Multiplication is an important skill for students to learn. Mastering basic facts is essential and can be difficult for some students. Here are some resources to introduce the concept of multiplication and help students practice basic facts.

Books:

*2x2=Boo: A Set of Spooky Multiplication Stories*. By Loreen Leedy. 1996. 32 pages. illus. Holiday House Publishers (9780823412723). Gr 3-4.

This book uses creepy creatures like vampires and witches to explain multiplication tales. The “characters” are used in examples to count up, and in some cases down (in multiplying zeros). It only concentrates on numbers 0-5, so it should be used in the beginning multiplication lessons, or for remediation or inclusion classes.

*All Aboard Math Reader Station Stop 3 Breakfast at Danny's Diner: A Book About Multiplication*. By Judith Stamper. 2003. 48 pgs. illus. Grosset & Dunlap (9780448432106). Gr. K-3.

This books says for ages 4-8, but the reader must have mastered multiplication to understand it; or at least have a good concept of it. I like how the book uses real life examples of math in a diner to make multiplication relevant to the reader.

*The Amazing Pop-Up Multiplication Book*. By Kate Petty. 1998. 16 pgs. illus. Dutton Juvenile (9780525459989). Gr K-3.

So what kid doesn’t love a pop-up book? It may not be the longest or review all of the facts, or be an involved story behind it, but there is something to be said in a book that engages the children and makes them want to read it!

*Corkscrew Counts: A Story About Multiplication*. By Donna Jo Napoli and Richard Tchen. 2008. 32 pgs. illus. Henry Holt and Co. (9780805076646). Gr K-3.

Another book directed at younger ages but using the multiplication theories as background. But, the story is centered around a party and how many different ways they can mix up the number of people to play games. So, it looks at fact families as well.

*Pigs Go to Market: Halloween Fun with Math and Shopping (Pigs Will Be Pigs)*. By: Amy Axelrod. 1997. 40 pgs. illus.

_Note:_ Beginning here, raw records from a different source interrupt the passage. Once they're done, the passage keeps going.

/-- The job becomes ENDED: scratch freed, places unpinned, JOBS reduced (R290). -/
def State.endJob (s : State) (j : Nat) : State :=
  let h := s.job j
  let k := s.jobSlot j
  let s1 := ((s.releaseLayers j (fun _ => true)).freeStaging j).freeScratch h.scratch.1 h.scratch.2
  let s2 := s1.setDepot { s1.depot with setAside := s1.depot.setAside - h.window }
  let s3 := (s2.setJob j { endWait := h.endWait, holdWait := h.holdWait }).fset F.jobStateState j 6
  let s4 := ((s3.fset F.jobStateEndPending j 0).fset F.jobStateHold j 0).fset F.jobStatePending j 0
  (((((s4.unexpress j).dip F.ttbSlotStateJobs k 1).handoverCheck k).expressAgain).settleSignals j)

/-- Bring a job's STATE up to date (R290), ending it where END_PENDING and nothing is left; rows in its batcher are run first (R20,
R119; DESIGN CHOICE, log entry 28). -/
def State.refresh (s : State) (j : Nat) : State :=
  if !s.jobBound j then s
  else
    let s1 := s.fset F.jobStateState j (s.stateNow j)
    let s2 := s1.settleSignals j
    let done : Bool := s2.fbit F.jobStateEndPending j && (s2.job j).run.isNone && (s2.job j).queue = [] && s2.stateNow j = 1 &&
      !(s2.job j).batcher.holdsRows
    if done then s2.endJob j else s2

/-! ## Binding (R282 to R285) -/

/-- JOB.BATCH_CFG and JOB.RERUN_CFG from an image (R115, R153, R191). -/
def State.loadConfig (s : State) (j : Nat) (im : Image) : State :=
  let p := im.group 9
  let allow := bdAllow (im.group 8)
  let s1 := ((s.fset F.jobBatchCfgTargetM j (paTarget p)).fset F.jobBatchCfgWaitUs j (paWait p)).fset F.jobBatchCfgRowCap j (paRowCap p)
  let s2 := (s1.fset F.jobBatchCfgEnabled j (bit (paBatching p))).fset F.jobRerunCfgLimit j allow
  ((s2.fset F.jobRerunCfgAllow j allow).fset F.jobRerunCfgCeilAdj j 0).fset F.jobWcetW j (wcetOf im)

/-- Clear a job's counters (R285). -/
def State.clearJobCounters (s : State) (j : Nat) : State :=
  let s1 := (List.range 7).foldl (fun s i => s.rset .jobBatchCtr (7 * j + i) 0) s
  let s2 := (List.range 6).foldl (fun s i => s.rset .jobClipCtr (6 * j + i) 0) s1
  let s3 := (List.range 8).foldl (fun s i => s.rset .jobAcct (8 * j + i) 0) s2
  (s3.rset .jobSlow j 0).fset ⟨.jobSlowAlerts, j % 64, 1⟩ (j / 64) 0

/-- The home die of a mask: the die of its lowest bit (R286). -/
def homeDieOf (im : Image) : Nat := (im.stations.foldl min 63) / 16

/-- Bind a job to a slot with its scratch allocated (R285). -/
def State.bindTo (s : State) (j k : Nat) (im : Image) (h : JobHold) : State :=
  let s1 := ((s.setJob j h).loadConfig j im).clearJobCounters j
  let s2 := (s1.fset F.jobCfgWeight j (paWeight (im.group 9))).fset F.jobCfgSlowThresh j 0x0200
  let s3 := (((s2.fset F.jobStateSlot j k).fset F.jobStateHomeDie j (homeDieOf im)).fset F.jobStateState j 1).fset F.jobStateEndPending j 0
  let s4 := (((s3.fset F.jobStateHold j 0).fset F.jobStateExpress j 0).fset F.jobStatePending j 0).bump F.ttbSlotStateJobs k 1
  s4.expressAgain

/-- A buffer lies in the part its KIND names, aligned and long enough (R284, checks 3 and 4), and not in a retained container, which
no job addresses (R185). -/
def State.bufferOk (s : State) (p : List Byte) (n : Nat) (b : Nat × Nat) : Bool :=
  let host := scratchBase + 2 ^ 30 * s.fget F.depHostwinSizeGib 0
  if n < paBuffers p then
    b.1 % 65536 = 0 && paMin p n ≤ b.2 &&
      (if paKind p n = 0 then b.1 + b.2 ≤ userEnd
       else if paKind p n = 1 then host ≤ b.1 && b.1 + b.2 ≤ scratchEnd && !s.namesKept b.1 b.2
       else scratchBase ≤ b.1 && b.1 + b.2 ≤ host)
  else b = (0, 0)

/-- The scalars of a binding: staged where the mask says, else the PARAM default (R285). -/
def State.boundScalars (s : State) (p : List Byte) (mask : Nat) : List Nat :=
  (List.range (paScalars p)).map (fun n =>
    if bitOf mask n then s.fget F.jobBindScalarValue n else paScalar p n)

/-- An image declares a buffer in the media part: its jobs touch it (R581). -/
def touchesMedia (im : Image) : Bool :=
  let p := im.group 9
  (List.range (paBuffers p)).any (fun n => paKind p n = 0)

/-- BIND (R284, R285, R581): the status, and the state after it. -/
def State.bind (s : State) (j k mask : Nat) : Nat × State :=
  let bufs := (List.range 16).map (fun n => (s.fget F.jobBindBufBase n, s.fget F.jobBindBufLength n))
  match (s.slot k).img with
  | none => (0x1001, s)
  | some im =>
    let p := im.group 9
    let slotOk : Bool := 1 ≤ k && k ≤ 63 && (s.slotState k = 4 || s.slotState k = 5)
    if j = 0 ∨ s.jobBound j ∨ !slotOk ∨ !(List.range 16).all (fun n => s.bufferOk p n (bufs.getD n (0, 0))) then (0x1001, s)
    else if touchesMedia im ∧ s.mediaBusy ≠ 0 then (s.mediaBusy, s)
    else
      match s.allocScratch (paScratch p) with
      | none => (0x4008, s)
      | some (a, s1) =>
        let frames := if im.group 7 = [] then 0 else 3 * wnPlace (im.group 7)
        if frames ≠ 0 ∧ !s1.frameFloor frames then (0x4008, s)
        else
          let s2 := s1.setDepot { s1.depot with setAside := s1.depot.setAside + frames }
          (0, s2.bindTo j k im { bufs := bufs.take (paBuffers p), scalars := s.boundScalars p mask,
                                 scratch := (a, paScratch p), window := frames })

/-- Bind J000 to TS00 (R282); its scalars are the PARAM defaults. -/
def State.bindBase (s : State) : State :=
  match (s.slot 0).img with
  | none => s
  | some im =>
    let p := im.group 9
    let r := (s.allocScratch (paScratch p)).getD (0, s)
    r.2.bindTo 0 0 im { scalars := s.boundScalars p 0, scratch := (r.1, if r.1 = 0 then 0 else paScratch p) }

/-! ## Giving a station to a job -/

/-- A row's input is there: its host data has come, or the pages of its depot range are not being promoted (R453). -/
def State.rowReady (s : State) (size : Nat) (r : BatchRow) : Bool :=
  match r.place with
  | none => true
  | some p =>
    let c := s.cmd p
    let a := byteField c.entry 16 8 + r.row * size
    if bitOf (byteField c.entry 9 1) 0 then
      (List.range ((a + size - 1) / 65536 - a / 65536 + 1)).all (fun i => !(s.page (a / 65536 + i)).promoting)
    else c.want ≤ c.got.length

/-- Every row of a batch of a job has its data (R453). -/
def State.batchReady (s : State) (j : Nat) (b : Batch) : Bool :=
  b.rows.all (s.rowReady (((s.job j).batcher.sizes).getD (0, 0)).1)

/-- The job's first request may start: no run in progress, HOLD clear, every station of its image in service (R287, R288,
R291, R310). A batch of a binding's origin job is taken by a step instead (R415). -/
def State.canStart (s : State) (j : Nat) : Bool :=
  match (s.job j).run, (s.job j).queue, s.jobImage j with
  | none, (w, _) :: _, some im =>
    !s.fbit F.jobStateHold j && im.stations.all (fun st => s.stnUp st) &&
      (match w with
       | .batch b => s.batchReady j b && (s.originOf j).isNone
       | _ => true)
  | _, _, _ => false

Simon & Schuster Books for Young Readers (9780689810695). Gr 2-4.

This story is uses multiplication and a variety of math skills to compute what candy has been already eaten, and what they will need for the number of guests attending a Halloween party. It is a fun, seasonal book with pictures and multiplication equations.

Websites:

This is a good refresher site or for students that need a visual on multiplication. It has pictures and different colors to reference which pieces are being counted or multiplied.

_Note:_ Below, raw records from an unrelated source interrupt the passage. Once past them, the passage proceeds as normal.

/-- STITCH begins: the entry's own refusals, then the slot it takes, then its source (R187, R190, R531). -/
def State.beginStitch (s : State) (x : Stitch) : State :=
  if (x.slot < 64 ∧ s.slotState x.slot ≠ 0) ∨ (x.replace ≠ 255 ∧ x.slot ≠ 255) then s.stitchFails x (plainFail 0x1001 0)
  else
    let s1 := if x.replace < 64 ∧ s.slotState x.replace = 4 then s.fset F.ttbSlotStateReplBusy x.replace 1 else s
    let took := if x.replace ≠ 255 then none else if x.slot < 64 then some x.slot else s.freeSlot
    let s2 := match took with
      | some k => s1.fset F.ttbSlotStateState k 1
      | none => s1
    let y : Stitch := { x with begun := true, took := took }
    match x.by_, x.lib with
    | .module, _ =>
      match (s.slot x.replace).img.bind s.retained with
      | some bs => s2.setStitch { y with got := bs, len := bs.length }
      | none => s2.stitchFails y (plainFail 0x2002 0)
    | _, some n =>
      let e := Tbl.look {} s.cfs.lib n
      if e.live then s2.setStitch { y with got := e.bytes, len := e.bytes.length } else s2.stitchFails y (plainFail 0x1001 0)
    | .command p, none =>
      let n := if 242 ≤ x.len ∧ x.len ≤ 64 * 2 ^ 20 then x.len else 0
      (s2.setCmd p { s2.cmd p with ranges := [(x.addr, n)], want := n, got := [] }).setStitch y
    | .list _, none => s2.stitchFails y (plainFail 0x1001 0)

/-- Begin the stitch at the front, and those behind it that end as they begin; none begins while an activation runs (R188,
R590). The fuel is the queue's length. -/
def State.beginNext (s : State) : Nat → State
  | 0 => s
  | fuel + 1 =>
    match s.tt.queue with
    | [] => s
    | x :: _ =>
      if x.begun ∨ s.fget F.glbMaintOp 0 = 3 then s
      else ((if x.unstitch then s.beginUnstitch x else s.beginStitch x)).beginNext fuel

/-- Begin what can begin. -/
def State.stitchKick (s : State) : State := s.beginNext (s.tt.queue.length + 64)

/-- Queue a stitch and begin it if it is the first (R188). -/
def State.queueStitch (s : State) (x : Stitch) : State :=
  (s.setTt { s.tt with queue := s.tt.queue ++ [x] }).stitchKick

/-! ## The checks in order (R179, R181, R190) -/

/-- The refusals that need the header, after check 1 (R190). -/
def headerRefused (x : Stitch) (bs : List Byte) : Bool :=
  if ttBase bs then x.mask != 0 || !((x.replace = 0 && x.slot = 255) || (x.slot = 0 && x.replace = 255))
  else x.slot = 0 || x.replace = 0 || (x.mask != 0 && popcount 64 x.mask != ttGroup bs)

/-- Check 2: the signer is accepted. -/
def State.signerOk (s : State) (n : Nat) : Bool :=
  n < 8 && (s.fget F.ttbSignersValid 0).testBit n && !(s.fget F.ttbSignersRevoked 0).testBit n

/-- An endpoint of a route exists among the stations chosen and is in service (R166, R179): a station's is that of the group, and a
DRAM endpoint needs a stack in service. -/
def State.endpointUp (s : State) (sts : List Nat) (ep : Nat) : Bool :=
  if ep / 4096 = 1 then (sts[ep % 4096]?).any (fun st => s.stnUp st) else ep / 4096 != 3 || s.stacksUp != []

/-- The first endpoint of a ROUTE record that check 11 finds wrong. -/
def State.badEndpoint (s : State) (sts : List Nat) (r : TRec) : Option Nat :=
  if r.typ ≠ 2 then none
  else firstWrong ((routesOf r.body).zipIdx.flatMap (fun e =>
    conds [(s.endpointUp sts e.1.src, 16 + 8 * e.2 + 2), (s.endpointUp sts e.1.dst, 16 + 8 * e.2 + 4)]))

/-- Check 11 on the stations chosen (R166, R179): every endpoint, then that they are in service and within DIE_LIMIT. -/
def State.routesBad (s : State) (bs : List Byte) (sts : List Nat) : Option CheckFail :=
  match firstRecord 0x400A 11 (s.badEndpoint sts) 0 (ttRecs bs) with
  | some f => some f
  | none =>
    if sts.length ≥ ttGroup bs ∧ sts.all (fun st => s.stnUp st) ∧ (diesOf sts).length ≤ ttDies bs then none
    else some (plainFail 0x400A 11)

/-- The first field of a PARAM record that does not fit the image it replaces: counts, KIND, WRITABLE, and MIN_BYTES against every
buffer already bound (R179). -/
def State.badReplacement (s : State) (q : List Byte) (slot : Nat) (r : TRec) : Option Nat :=
  let p := r.body
  let bound := fun n => (s.jobsOf slot).all (fun j => j = 0 || paMin p n ≤ ((s.job j).bufs.getD n (0, 0)).2)
  if r.typ ≠ 9 then none
  else firstWrong (conds [(paBuffers p = paBuffers q, 1), (paScalars p = paScalars q, 2)] ++
    (List.range (paBuffers p)).flatMap (fun n => conds [(paKind p n = paKind q n, 32 + 16 * n),
      (paWritable p n = paWritable q n, 33 + 16 * n), (bound n, 40 + 16 * n)]))

/-- Check 12: a replacement fits (R179). -/
def State.replaceBad (s : State) (x : Stitch) (bs : List Byte) : Option CheckFail :=
  if x.replace = 255 then none
  else
    match s.slotState x.replace, (s.slot x.replace).img with
    | 4, some old => firstRecord 0x400D 12 (s.badReplacement (old.group 9) x.replace) 0 (ttRecs bs)
    | _, _ => some (plainFail 0x400C 12)

/-- Checks 2 to 5: signer, signature, digest and part. -/
def State.signedChecks (s : State) (bs : List Byte) : Option CheckFail :=
  if !s.signerOk (ttSigner bs) then some (plainFail 0x400B 2)
  else if !checkSigned (s.signerKey (ttSigner bs)) bs then some (plainFail 0x4001 3)
  else if !checkDigest bs then some (plainFail 0x4001 4)
  else if byteField bs 8 2 ≠ 0x6420 ∨ ttMinStep bs > s.fget F.glbIdStepping 0 then some (plainFail 0x4005 5)
  else none

/-- Checks 1 to 10, with the refusals of R190 after check 1. -/
def State.earlyChecks (s : State) (x : Stitch) : Option CheckFail :=
  let bs := x.got
  if !checkFits bs x.len then some (plainFail 0x4004 1)
  else if headerRefused x bs then some (plainFail 0x1001 0)
  else if (s.signedChecks bs).isSome then s.signedChecks bs
  else firstFail [checkWalk bs, checkContents bs, checkDescs bs, checkSpans bs, checkConflict bs]

/-- The image a replacement would replace. -/
def State.replaced (s : State) (x : Stitch) : Option Image := if x.replace < 64 then (s.slot x.replace).img else none

/-- Checks 11 to 13 and their outcome: the image is reserved and the slot enters PLACING, or a CHECK_ONLY completes. -/
def State.lateChecks (s : State) (x : Stitch) : State :=
  let bs := x.got
  let c := s.chooseStations bs x.mask (s.replaced x)
  match s.routesBad bs c.1 with
  | some f => s.stitchFails x f
  | none =>
    match s.replaceBad x bs with
    | some f => s.stitchFails x f
    | none =>
      if x.checkOnly then ((s.popStitch).unload x).answerStitch x 0 0
      else
        let k := if x.replace < 64 then some x.replace else match x.took with
          | some k => some k
          | none => s.freeSlot
        match k, s.fitImage bs c.1 with
        | some k, some im =>
          match s.reserveImage k im with
          | some (im, s1) =>
            let s2 := s1.setStitch { x with took := if x.replace < 64 then none else some k, image := some im }
            let s3 := s2.platformsFree im.stations
            if x.replace < 64 then s3 else s3.fset F.ttbSlotStateState k 3
          | none => s.stitchFails x (plainFail 0x4008 13)
        | _, _ => s.stitchFails x (plainFail 0x4008 13)

/-! ## The rows -/

/-- The fields of STITCH (R189). -/
def stitchFields (e : List Byte) : Bool :=
  let kind := byteField e 20 1
  let slot := byteField e 21 1
  let rep := byteField e 22 1
  sqFlags e ≤ 1 && kind ≤ 1 && (slot < 64 || slot = 255) && (rep < 64 || rep = 255) && zeroAt e 23 1 && zeroAt e 32 32 &&
    (if kind = 0 then byteField e 8 8 % 64 = 0 else byteField e 8 8 < 4096 && byteField e 16 4 = 0)

/-- STITCH (R187 to R190): the entry is checked and the command takes its place in the order. -/
def execStitch (q : QueueId) (s : State) : Host.Outcome State Fault Refusal :=
  .next (s.onEntry q (fun e => sqOpcode e = 0x24) (State.adminOnly (fun p e s =>
    if !stitchFields e then (s.lastFail (plainFail 0x1001 0) 0).fail p 0x1001
    else
      s.queueStitch { by_ := .command p, slot := byteField e 21 1, replace := byteField e 22 1, mask := byteField e 24 8,
                      checkOnly := sqFlags e = 1, lib := if byteField e 20 1 = 1 then some (byteField e 8 2) else none,
                      addr := byteField e 8 8, len := byteField e 16 4 })))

I found this website and it reminded me of the activity we did in class. You plug numbers to multiply (up to 12), and the columns/row highlight. It shows the two ways to get the answer; by going to the row first and down the column, or the opposite. It can reinforce the fact family activity we did with crayons.

If the website above it too challenging for a student, this may suite them more. At the start of the game, the student has 16 tiles of numbers. A math problem shows in bottom left corner, and the student clicks on the correct answer and the tile disappears. Repeat until all problems are answered and all answers are gone. It gives the correct answer if incorrectly chosen and allows the student to repeat the problem later in the game to ensure understanding.

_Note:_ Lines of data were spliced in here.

/-- COPY_REQUEST_DATA: the data of a request in flight arrives; the request has gone its way by then. A page that is not there yet, a
held page and the dirty limit keep it waiting. -/
def State.copyData (s0 : State) (st n seq off : Nat) : State :=
  match (s0.lane st n).copy seq, ((s0.lane st n).copy seq).bind (fun c => s0.runImage c.job) with
  | some c, some im =>
    match c.open_.find? (fun q => q.1 = off) with
    | none => s0
    | some q =>
      let s := s0.arrived (fun e => e.req = some ⟨st, n, seq, off⟩)
      let page := c.reqPage off
      let ring : Bool := (page.bind (fun p => s.ringSlot st c p)).isSome
      let parts := pageParts (c.dst + off) (zeros q.2)
      let depot : Bool := cdDst c.desc = 2
      if !s.stnUp st then s
      else if depot ∧ isMediaPage (pageOf (c.dst + off)) ∧ s.fbit F.flsHealthExhausted 0 then s.faultCopy st n c 0x2003
      else if !ring ∧ (page.any (fun p => !s.pageReady p)) then
        (if s.planReads c.job (page.getD 0) then s else s.promote (page.getD 0))
      else if !ring ∧ page.any (s.pageAway c) then s
      else if depot ∧ parts.any (fun x => s.writeHeld (c.ident st n) (pageOf x.1)) then s
      else if depot ∧ parts.any (fun x => s.overBy (pageOf x.1) x.1 x.2.length) then
        (if c.limited then s else (s.putCopy st n { c with limited := true } (s.lane st n).slots).bump F.depTierCtrCount 5 1)
      else s.takeCopyData st n im c q
  | _, _ => s0

/-! ## Confirms and completion (R256, R267 to R269) -/

/-- Every request of the copy has written its data. -/
def CopyRun.written (c : CopyRun) : Bool := c.sent = c.len && c.open_ = [] && c.again = []

/-- The ring slot of a page is dropped: later reads of the page are demand reads. -/
def State.emptySlot (s : State) (st : Nat) (c : CopyRun) (p : Nat) : State :=
  match s.runImage c.job, s.ringSlot st c p with
  | some im, some (r, _) =>
    let place := (im.at_ st).place
    let x := s.stream st place (cdPref c.desc)
    s.setStream st place (cdPref c.desc) { x with slots := x.slots.map (fun y => if y.k = r.k then { y with full := false, empty := true } else y) }
  | _, _ => s

/-- A confirm fails (R268): the page's part is read again; after 8 reissues new writes to the page are held. -/
def State.confirmFails (s : State) (st n : Nat) (c : CopyRun) (x : CopyPage) : State :=
  let mine := c.done.filter (fun q => pageOf (c.src + q.1) = x.page)
  let c1 := { c with
    done := c.done.filter (fun q => pageOf (c.src + q.1) != x.page)
    again := c.again ++ mine
    pages := c.pages.map (fun y => if y.page = x.page then
      { y with gen := none, ring := false, old := false, confirmed := false, reissues := y.reissues + 1 } else y) }
  let s1 := (s.putCopy st n c1 (s.lane st n).slots).bump F.depTierCtrCount (if x.ring then 6 else 8) 1
  let s2 := (if x.old then s1.bump F.depTierCtrCount 7 1 else s1).bump F.stnCopyCtrCount (5 * st + 3) 1
  let s3 := if x.ring then s2.emptySlot st c x.page else s2
  if x.reissues + 1 ≥ 8 then s3.holdWrites (c.ident st n) x.page else s3

/-- GENERATION_CONFIRM: the home stack compares the generation recorded with the current one. -/
def State.confirm (s : State) (st n seq p : Nat) : State :=
  match (s.lane st n).copy seq with
  | none => s
  | some c =>
    match c.pages.find? (fun x => x.page = p && !x.confirmed) with
    | none => s
    | some x =>
      if !c.written then s
      else
        if x.gen = some (s.genOf p) ∧ !x.old then
          (s.putCopy st n { c with pages := c.pages.map (fun y => if y.page = p then { y with confirmed := true } else y) }
            (s.lane st n).slots).endHold (c.ident st n) p
        else s.confirmFails st n c x

/-- The stream's place shown in STN.STREAM_STAT. -/
def State.showStream (s : State) (st place pref : Nat) : State :=
  let x := s.stream st place pref
  let i := streamIdx st pref place
  (s.fset F.stnStreamStatHead i x.head).fset F.stnStreamStatAhead i (x.slots.filter (fun r => !r.empty)).length

/-- A copy with ADVANCE releases the stream's head page (R264). -/
def State.advance (s : State) (st : Nat) (c : CopyRun) : State :=
  match s.runImage c.job with
  | none => s
  | some im =>
    let place := (im.at_ st).place
    let x := s.stream st place (cdPref c.desc)
    if !cdAdvance c.desc ∨ !x.live ∨ x.job ≠ c.job then s
    else
      (s.setStream st place (cdPref c.desc)
        { x with head := x.head + 1, next := max x.next (x.head + 1), slots := x.slots.filter (fun r => r.k != x.head) }).showStream
          st place (cdPref c.desc)

/-- COPY_COMPLETE. -/
def State.completeCopy (s : State) (st n seq : Nat) : State :=
  match (s.lane st n).copy seq with
  | none => s
  | some c =>
    if !c.written ∨ !c.pages.all (·.confirmed) ∨ !s.stnUp st ∨ s.depot.pages.any (fun e => e.2.writer = some (c.ident st n)) then s
    else ((s.dropCopy st n c).bump F.stnCopyCtrCount (5 * st) 1).advance st c

/-! ## Streams (R259 to R264) -/

/-- A stream has a page to fetch or to skip. -/
def Stream.wants (x : Stream) (e : StreamE) : Bool := x.live && x.next < x.head + e.depth && inExtent e x.next

/-- The image at an image place of a station whose job has a run in progress there, and the job. -/
def State.streamOwner (s : State) (st place pref : Nat) : Option (Image × Nat × (StreamE × Nat)) :=
  let j := (s.stream st place pref).job
  match (s.job j).run with
  | some r =>
    if r.started.contains st ∧ (r.image.at_ st).place = place then
      (streamOf r.image st pref).map (fun e => (r.image, j, (s.narrow j e.1, e.2)))
    else none
  | none => none

/-- The prefetcher's context of the active image has a page to fetch; it goes before the others (R261). -/
def State.activeWants (s : State) (st place pref : Nat) : Bool :=
  (List.range 8).any (fun q => q != place &&
    (match s.streamOwner st q pref with
     | some (_, j, e) => s.carried st = some j && (s.stream st q pref).wants e.1
     | none => false))

/-- Skip page k (R262): its slot is marked empty and DROPPED counts. -/
def State.skipPage (s : State) (st place pref k : Nat) : State :=
  let x := s.stream st place pref
  let slot : RingSlot := { k := k, gen := 0, full := false, empty := true, fetchedAt := 0 }
  ((s.setStream st place pref { x with slots := x.slots.filter (fun r => r.k != k) ++ [slot] }).bump F.stnStreamStatDropped
    (streamIdx st pref place) 1).showStream st place pref

/-- A read of a page fails or a write to it is in progress (R262). -/
def State.skips (s : State) (p : Nat) : Bool :=
  let x := s.page p
  (isMediaPage p && x.mapped = 0) || (x.resident && s.readStatus (65536 * p) 65536 != 0) || x.lost != 0 || x.bad != 0 || x.gone ||
    s.genOf p % 2 = 1

/-- The request of a stream's fetch on its way: the prefetcher's context stands for the lane row (log entry 49). -/
def fetchId (st place pref k : Nat) : ReqId := ⟨st, 33 + streamKey place pref, k, 0⟩

/-- A fetch's request leaves for the page's home stack. -/
def State.sendFetch (s : State) (im : Image) (st place k p : Nat) (e : StreamE) : State :=
  let r := copyRoute im st e.route
  State.goOn (islandOfStation st) s
    { route := e.route, first := (r.map Route.express).getD false, credits := (r.map Route.credits).getD 8
      origin := islandOfStation st, req := some (fetchId st place e.pref k), path := s.pagePath st p }

/-- STREAM_FETCH: the prefetcher issues the fetch of its next page, or skips it. -/
def State.fetchStream (s : State) (st place pref : Nat) : State :=
  match s.streamOwner st place pref with
  | none => s
  | some (im, j, e) =>
    let x := s.stream st place pref
    let k := x.next
    if !x.live ∨ !s.stnUp st ∨ k ≥ x.head + e.1.depth ∨ (s.carried st ≠ some j ∧ s.activeWants st place pref) then s
    else if !inExtent e.1 k then s.fset F.stnStreamStatEnded (streamIdx st pref place) 1
    else
      let buf := s.runBuf j e.1.buf
      let off := streamOff e.1 k
      let s1 := s.setStream st place pref { x with next := k + 1 }
      if off < 0 ∨ (buf.2 : Int) < off + 65536 then s1.skipPage st place pref k
      else
        let p := pageOf (s.streamAddr j e.1 k)
        let s2 := s1.tierLookup p
        if s2.skips p then s2.skipPage st place pref k
        else
          let slot : RingSlot := { k := k, page := p, gen := 0, full := false, empty := false, fetchedAt := 0 }
          let y := s2.stream st place pref
          let s3 := ((s2.setStream st place pref { y with slots := y.slots ++ [slot] }).showStream st place pref).sendFetch im st place k p e.1
          if (s3.page p).resident ∨ !isMediaPage p then s3
          else
            let lbas := (bitsSet 16 (s3.page p).mapped).map (fun i => 16 * p + i)
            (s3.queueReads .stream (lbas.filter (fun b => !s3.staged b))).bump F.depTierCtrCount 4 1

/-- The flash reads a stream made for a page. -/
def State.streamReads (s : State) (p : Nat) : List (Nat × FRead) :=
  s.flash.reads.filter (fun e => e.2.live && e.2.why = .stream && e.2.lba / 16 = p)

/-- The generation a fetch records: that of the first of its flash reads as it was served, or as the frame is read; while it is odd the
read waits (R267). -/
def State.fetchGen (s : State) (p : Nat) (rs : List (Nat × FRead)) : Nat :=
  match rs.head? with
  | some r => if r.2.gen % 2 = 1 then s.genOf p else r.2.gen
  | none => s.genOf p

Here’s a timed 30-second game of single or double digit multiplication. While I wouldn’t use this for my struggling math students, it’s a good site to use for the advanced ones; something to use to differentiate a lesson. The clock starts counting at the first ‘card’ and will display the number correct at the end. The problems shuffle upon reload.

A math teacher created this page to give other teachers resources for multiplication & SMARTBoards. Gives the teacher a little more interactive way to teach this subject in a whole group setting. Could be used as a starter lesson before breaking into smaller groups.

**For Teachers**

*Virginia Standards of Learning*

3.5 The student will recall multiplication facts through the twelves table, and the corresponding division facts.

*Background Information from the Curriculum Framework*

- The development of computational fluency relies on quick access to number facts.
- A certain amount of practice is necessary to develop fluency with computational strategies; however, the practice must be motivating and systematic if students are to develop fluency in computation, whether mental, with manipulative materials, or with paper and pencil.
- Strategies to learn the multiplication facts through the twelves table include an understanding of multiples/skip counting, properties of zero and one as factors, pattern of nines, commutative property, and related facts.
- In order to develop and use strategies to learn the multiplication facts through the twelves table, students should use concrete materials, hundred chart, and mental mathematics.
- To extend the understanding of multiplication, three models may be used:
- The equal-sets or equal-groups model lends itself to sorting a variety of concrete objects into equal groups and reinforces repeated addition or skip counting.
- The array model, consisting of rows and columns (e.g., 3 rows of 4 columns for a 3-by-4 array) helps build the commutative property.
- The length model (e.g., a number line) also reinforces repeated addition or skip counting.